Today's Scripture Reading (March 9, 2020): 2 Chronicles 31
Revival has
always been a force within the Christian movement. The truth of life is that we
often become used to what we do. We justify our actions and see no need to
change. And then, revival comes. Revival is essentially a thin space between God
and us. For the reason that only God knows, his presence becomes more real at
the site of the revival. We sometimes try to hold revival meetings, but the reality
is that we cannot produce a revival with our actions. When revival strikes, it
is a God thing. Often it is preceded by the urgent prayers of the people that
God needs to do something, that we, his people, need a fresh touch of his spirit.

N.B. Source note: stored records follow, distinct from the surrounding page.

-- ==== Sys2Proof/Certificates/Slice0/Obligations.lean ====
section
/-! DEFINITION. The statements for the provers. First the vocabulary of the spec in which they are written (results
and flags by the source's own formulae, encodings by the rules' own patterns), then one Prop per statement. -/

open Sys2Proof Sys2Proof.Machine

namespace Sys2Proof.Claims

/-! ### Flags by the source's formulae -/

/-- N and Z of an 8-bit result: `N = R7`, Z iff all bits are cleared (R9). -/
def nzOf (c : CC) (r : Byte) : CC := { c with n := r.getLsbD 7, z := decide (r = 0) }

/-- N and Z of a 16-bit result: `N = RH7`, Z iff all 16 bits are cleared (R9). -/
def nzOf16 (c : CC) (r : Word) : CC := { c with n := r.getLsbD 15, z := decide (r = 0) }

/-- Flags of `R = X + M (+ carry)` by the Boolean formulae of R10: H from bit 3, V and C from bit 7. -/
def sumCC (c : CC) (x m r : Byte) : CC :=
  let x3 := x.getLsbD 3; let m3 := m.getLsbD 3; let r3 := r.getLsbD 3
  let x7 := x.getLsbD 7; let m7 := m.getLsbD 7; let r7 := r.getLsbD 7
  { nzOf c r with
    h := (x3 && m3) || (m3 && !r3) || (!r3 && x3)
    v := (x7 && m7 && !r7) || (!x7 && !m7 && r7)
    c := (x7 && m7) || (m7 && !r7) || (!r7 && x7) }

/-- Flags of `R = X - M (- borrow)` by the Boolean formulae of R11; H is not changed. -/
def differenceCC (c : CC) (x m r : Byte) : CC :=
  let x7 := x.getLsbD 7; let m7 := m.getLsbD 7; let r7 := r.getLsbD 7
  { nzOf c r with
    v := (x7 && !m7 && !r7) || (!x7 && m7 && r7)
    c := (!x7 && m7) || (m7 && r7) || (r7 && !x7) }

/-- Flags of a shift or rotate with result `r` and bit `out` shifted out: V is N xor C after the operation. -/
def shiftCC (c : CC) (r : Byte) (out : Bool) : CC :=
  { nzOf c r with v := xor (r.getLsbD 7) out, c := out }

/-- A flag as a byte 0 or 1. -/
def bitByte (b : Bool) : Byte := if b then 1 else 0

/-! ### Encodings -/

/-- The opcode is one byte, its time so many cycles: an inherent or accumulator instruction of R180 to R292. -/
def OneByte (i : Instr) (op : Byte) (cycles : Nat) : Prop := encode i = [op] ∧ cyclesOf i = cycles

/-- The three memory modes of a store or of an operand, first bytes and operand bytes (R85, R86, R87). -/
def MemoryEncodings (form : Ea → Instr) (dir ind ext : Byte) : Prop :=
  (∀ b, encode (form (.dir b)) = [dir, b]) ∧ (∀ b, encode (form (.ind b)) = [ind, b]) ∧
    (∀ w, encode (form (.ext w)) = [ext, hi8 w, lo8 w])

/-- Opcode `0x80 + 0x40*(r == B) + mode*0x10 + k` with mode 0 IMM, 1 DIR, 2 IND, 3 EXT (R120). -/
def DualEncodings (form : Acc → Src8 → Instr) (k : Byte) : Prop :=
  (∀ b, encode (form .a (.imm b)) = [0x80 + k, b]) ∧ (∀ b, encode (form .b (.imm b)) = [0xC0 + k, b]) ∧
    MemoryEncodings (fun e => form .a (.mem e)) (0x90 + k) (0xA0 + k) (0xB0 + k) ∧
    MemoryEncodings (fun e => form .b (.mem e)) (0xD0 + k) (0xE0 + k) (0xF0 + k)

/-- Opcodes 0x4k ACCA, 0x5k ACCB, 0x6k INDexed, 0x7k EXTended (R150). -/
def SingleEncodings (form : Place → Instr) (k : Byte) : Prop :=
  encode (form (.acc .a)) = [0x40 + k] ∧ encode (form (.acc .b)) = [0x50 + k] ∧
    (∀ b, encode (form (.mem (.ind b))) = [0x60 + k, b]) ∧
    (∀ w, encode (form (.mem (.ext w))) = [0x70 + k, hi8 w, lo8 w])

/-- A branch: its opcode, the displacement byte, its time (R88, R230). -/
def BranchEncoding (form : Byte → Instr) (op : Byte) (cycles : Nat) : Prop :=
  ∀ rel, encode (form rel) = [op, rel] ∧ cyclesOf (form rel) = cycles

/-! ### What a store does -/

/-- From `s` to `t` the listed bytes are stored, in this order: an address that is listed and is RAM reads as the last
byte listed for it, and every address that is not listed reads as before. (A listed address that is not RAM keeps its
byte: `OnlyListedAddressesAreWritten`.) -/
def StoresBytes (s t : State) (stores : List (Word × Byte)) : Prop :=
  ∀ a, match stores.reverse.find? (fun e => e.1 == a) with
    | some e => kindAt s.map a = .ram → t.readByte a = e.2
    | none => t.readByte a = s.readByte a

/-- Everything but memory: `t` with the memory of `s`. -/
def butMemory (s t : State) : State := { t with mem := s.mem }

And, sometimes, God answers our prayers. And when revival comes, all we can do
is repeat the refrain from William Mackay's old hymn.
Hallelujah! Thine the
glory.
Hallelujah! Amen.
Hallelujah! Thine the glory.
Revive us again.
I remember a doctor
telling me about the Saskatoon Revival in Canada in the early 1970s. He had
been convicted about his "theft" of a couple of thermometers from a
hospital early in his career. And no matter how hard he tried, he could not get
that sin out of his mind until he went back to make restitution. It was a small
thing. I think the hospital probably felt that he was out of his mind, I mean,
it was something that most doctors had accidentally done during their careers. But
this event, decades in the past, shaped him and came crashing back as God
created a thin space between the two of them, and what was normal was simply
not acceptable.
We need a
revival; I need a revival. I need to understand that what is normal is not
acceptable. God has taken a lower and lower role, not just in the church, but
in our lives, and something drastic needs to change so that we realize that
serving God is a higher, and more pressing, calling than we seem to understand.
Revival is the
best term to describe what happened at that first Passover since the cleansing
of the Temple during the reign of Hezekiah. We can probably date this event to
somewhere around 714 B.C.E. Hezekiah had called Judah and the remnant that was
left in Israel after the Assyrian Captivity, especially those from the tribes
of Ephraim and Manasseh, to come to the Temple to celebrate Passover. And
there, God had created a thin space. He spoke directly to the hearts of the
people. And as the people worshipped God in Jerusalem, they realized that what
had become normal was not acceptable. They wept and repented of their sins, and,
when they returned home, they carried the change of Jerusalem with them, and
they destroyed things in their lives that were opposed to the God who had met
them in Jerusalem. The thin space in Jerusalem had changed their lives; it had
marked them in a way that no worship experience had ever marked them before. And
a national revival was the result.
Lord, we need
your revival once more. Revive us again.